▸ **Aim of the task**: Every line containing "version" should be identified and copied from the data below.

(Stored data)
+ + + +
-- ==== Sys2Proof/Machine/Reset.lean ====
section
/-! DEFINITION. Hang detectors (R505), the reset ladder (R506 to R517) and the crash dump (R518 to R524). -/

namespace Sys2Proof.Machine

/-! ### Views (R339, R396, R403) -/

/-- EYELET_STATE of an eyelet: the receive lane map, peer, spare, lanes, version and link. -/
def eyeletState (s : State) (e : Nat) : Nat :=
  let y := eyelet s e
  let map := (y.rxMap.take 8).zipIdx.map (fun p => p.1 % 16 * 2 ^ (24 + 4 * p.2))
  map.foldl (· + ·) 0 + y.peer % 256 * 2 ^ 16 + b1 (y.rxSpare || y.txSpare) * 2 ^ 10 + y.activeLanes % 16 * 2 ^ 6
    + y.version % 4 * 2 ^ 4 + y.state % 16
/-- LINK_STATE of a host port. -/
def linkState (s : State) (p : Nat) : Nat :=
  let x := port s p
  if x.trained then
    b1 (x.ideLink || !x.ideSel.isEmpty) * 2 ^ 12 + b1 x.cxl * 2 ^ 11 + b1 x.flit * 2 ^ 10 + x.width % 64 * 2 ^ 4 + x.speed % 4
  else 0
/-- A FENCE_TABLE row as it reads: RW fields as written, RO fields as they stand (R403). -/
def fenceRow (s : State) (f : Nat) : List Word :=
  let x := fence s f
  let rw := cell s 0x810002 f 0
  [wd (b1 x.valid * 2 ^ 63 + b1 x.error * 2 ^ 62 + b1 x.orphan * 2 ^ 61 + fld rw 60 19 * 2 ^ 19 + x.result % 8 * 2 ^ 16),
    wd x.value, wd x.discards, cell s 0x810002 f 3]

/-! ### The crash dump (R518 to R524) -/

/-- Lay byte strings out at rising offsets, with zeros between them and up to `total`. -/
def fillParts : Nat → Nat → List (Nat × List Byte) → List Byte
  | pos, total, [] => List.replicate (total - pos) 0
  | pos, total, (at_, bs) :: rest => List.replicate (at_ - pos) 0 ++ bs ++ fillParts (max pos at_ + bs.length) total rest
/-- A record of fields (value, bytes), padded to a size. -/
def dumpRecord (size : Nat) (fields : List (Nat × Nat)) : List Byte := padTo size (fields.flatMap (fun p => leBytes p.2 p.1))
/-- A free value of the dump. -/
def dumpFree (s : State) (k : Nat) : Nat := (Config.freeValue (s.free + k)).toNat

/-- Requests and translations of an engine. -/
def tagsOf (s : State) (own : Eng → Bool) : Nat :=
  ((outstanding s).filter (fun r => own r.eng)).length + (s.rng.xreqs.filter (fun x => own x.eng)).length
/-- Is an engine part of a lantern? -/
def engOnLan (l : Nat) (e : Eng) : Bool :=
  match e with
  | .lan o | .core o _ | .dma o => decide (o = l)
  | _ => false
/-- Logical lanterns in the order of the summary: by quarter, then M, V and S. -/
def dumpLanterns : List Nat :=
  (List.range 4).flatMap (fun q => (List.range 3).flatMap (fun k => (List.range (kindCount k)).map (lanId q k)))

/-- A lantern's record (R520). The op in progress is the oldest that has issued and not completed, else the one at the strand's position; of
ops past the first 64 the lantern keeps the word it read last. The age of its heartbeat is free: heartbeats are not modelled (log 191). -/
def lanternRecord (s : State) (l k : Nat) : List Byte :=
  let x := lantern s l
  let code := if x.fenced || lanternResetting s l then 3 else
    match x.power with | .cold | .waking true => 0 | .retained | .waking false => 1 | .awake => 2
  let r := x.cur
  let ref : StrandRef := (r.map (fun r => r.ref)).getD { queue := 0, entry := 0, idx := 0 }
  let at_ := (r.map (fun r => r.busy.foldl min r.pos)).getD 0
  let op := match r with
    | some r => match strandOf s r with
      | some (_, d) => (if at_ < 64 then wordAt (d.first.getD at_ []) 0 else r.opWord).toNat
      | none => 0
    | none => 0
  dumpRecord 64 [(physId s l, 2), (code, 1), ((lanternHoop s l).getD 0, 1), ((r.map (fun r => r.ctx)).getD 0, 2),
    (ref.queue, 2), (ref.entry, 4), (at_, 2), (tagsOf s (engOnLan l), 2), (replayUsed s l, 1),
    (0, 3), (op, 8), (x.opDone, 8), (dumpFree s k, 4)]

/-- A quarter engine's record (R520); its state code is free. -/
def engineRecord (s : State) (q i k : Nat) : List Byte :=
  let e : Eng := if i < 16 then .mover q i else if i < 18 then .coll q (i - 16) else .cse (64 * q)
  let own (o : Eng) : Bool := match e, o with
    | .cse a, .cse b => decide (a / 64 = b / 64)
    | a, b => decide (a = b)
  let (h, c, qu, en, done) : Nat × Nat × Nat × Nat × Nat :=
    if i < 16 then match mvJob s q i with
      | some j => (j.hoop, j.ctx, j.queue, j.entry, j.put)
      | none => (0, 0, 0, 0, 0)
    else if i < 18 then match clJob s q (i - 16) with
      | some j => (j.hoop, j.ctx, j.queue, j.entry, j.next)
      | none => (0, 0, 0, 0, 0)
    else (0, 0, 0, 0, 0)
  dumpRecord 32 [(engCode e, 2), (dumpFree s k, 1), (h, 1), (c, 2), (qu, 2), (en, 4), (done, 4), (tagsOf s own, 2)]

/-- Fences with a registered waiter, ascending. -/
def waitedFences (s : State) : List Nat := s.waits.foldl (fun fs w => insertNat fs w.fence) []
/-- A waited fence's record (R520). -/
def waitedRecord (s : State) (f : Nat) : List Byte :=
  let x := fence s f
  let n := (s.waits.filter (fun w => decide (w.fence = f))).length
  dumpRecord 16 [(f, 2), (b1 x.error + 2 * b1 x.orphan + 4 * (x.use % 4), 1), (min n 255, 1), (0, 4), (x.value, 8)]

/-- A port's record (R520): eyelets, then the host ports, whose requests outstanding are their confirming reads, and whose replay and CRC
counts are free. -/
def portRecord (s : State) (p : Nat) : List Byte :=
  if p < 8 then
    let n := ((outstanding s).filter (fun r => decide (r.eye = p))).length
    let count (i : Nat) := (cell s 0x600001 (24 + p) i).toNat
    dumpRecord 64 [(eyeletState s p, 8), (n, 4), (n, 4), (count 3, 8), (count 4, 8)]
  else
    let n := (s.fab.confirms.filter (fun c => decide (c.2 = p - 8))).length
    dumpRecord 64 [(linkState s (p - 8), 8), (n, 4), (min n (hostTags s (p - 8)), 4), (dumpFree s (600 + 2 * p), 8), (dumpFree s (601 + 2 * p), 8)]

/-- The hoop of a first-error capture. -/
def capturedHoop (s : State) : Option Nat :=
  let w := cell s 0x500002 0 1
  if bit (cell s 0x500002 0 0) 63 && bit w 37 then some (fld w 43 38) else none
/-- The scratchpads that go into an image, with their offsets: the captured hoop's, until the region is full (R521). -/
def imagePads (s : State) : List (Nat × Nat) :=
  match capturedHoop s with
  | none => []
  | some h =>
    let ls := allLanterns.filter (descBinds (hoop s h).desc)
    let go := ls.foldl (fun (acc : Nat × List (Nat × Nat)) l =>
      let n := scratchSize (lanKind l)
      if acc.1 + n ≤ 0x10000000 then (acc.1 + n, acc.2 ++ [(l, acc.1)]) else (0x10000000, acc.2)) (0x1000000, [])
    go.2

/-- The sections of a summary after its header (R520); confidential mode keeps the Beacon's (R524). -/
def summarySections (s : State) : List (Nat × List Byte) :=
  let words (e row n : Nat) := wordBytes (rowWords s e row n)
  let beacon := words 0x500002 0 4 ++ leBytes 8 (regN s 0x500003 0)
    ++ (List.range 28).flatMap (fun c => leBytes 4 (regN s 0x500004 c))
  let hoops := (List.range 64).flatMap (fun h => dumpRecord 32 [(regN s 0x300003 h, 8), (regN s 0x710003 h, 4),
    (regN s 0x710004 h, 1), (0, 3), (regN s 0x700005 h, 4), ((s.rng.invals.filter (fun i => decide (i.hoop = h))).length, 4)])
  let ctxs := (List.range 1024).flatMap (fun c => dumpRecord 16 [(regN s 0x800003 c, 8), ((context s c).vtime, 8)])
  let queues := (List.range 4096).flatMap (fun q => dumpRecord 16 [(regN s 0x900012 q, 8), ((queue s q).tail, 4),
    ((queue s q).written, 4)])
  let lans := dumpLanterns.zipIdx.flatMap (fun p => lanternRecord s p.1 p.2)
  let engs := (List.range 76).flatMap (fun i => engineRecord s (i / 19) (i % 19) (512 + i))
  let slots := (List.range 256).flatMap (fun n =>
    let x := slot s n
    dumpRecord 16 [(n, 1), (x.state, 1), (statusCode x.reason, 1), (0, 1), (x.lastDone, 4), (x.reqs.length, 2),
      ((s.mem.mail.filter (fun m => decide (m.1 = n))).length, 2)])
  let fences := ((waitedFences s).take 4096).flatMap (waitedRecord s)
  let ports := (List.range 10).flatMap (portRecord s)
  let log := (List.range 512).flatMap (fun r => words 0x500007 r 8)
  if s.keeper.conf then [(0x40, beacon)]
  else [(0x40, beacon), (0x400, hoops), (0xC00, ctxs), (0x4C00, queues), (0x14C00, lans), (0x18C00, engs), (0x19C00, slots),
    (0x1AC00, fences), (0x2AC00, ports), (0x2B000, log)]

/-- The bytes of a summary (R520). -/
def summaryBytes (s : State) (level trigger seq start pads : Nat) : List Byte :=
  let header (crc : Nat) := dumpRecord 64 [(0x44554D50, 4), (1, 2), (level, 1), (trigger, 1), (seq, 8), (start, 8), (wick s, 8),
    (regN s 0x500001 0, 8), (if s.keeper.conf then 3 else 0x7FF, 4), (pads, 4), (crc, 4)]
  let body := summarySections s
  let whole (crc : Nat) := fillParts 0 0x40000 ((0, header crc) :: body)
  whole (crc32c (whole 0))

/-- The nonzero bytes of a byte string, at their offsets from `base`. -/
def sparse (base : Nat) (bs : List Byte) : List Host.Cell := (bs.zipIdx.filter (fun p => p.1 ≠ 0)).map (fun p => (base + p.2, p.1))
+ + + +
▸ **Task result**:
/-- EYELET_STATE of an eyelet: the receive lane map, peer, spare, lanes, version and link. -/
    + y.version % 4 * 2 ^ 4 + y.state % 16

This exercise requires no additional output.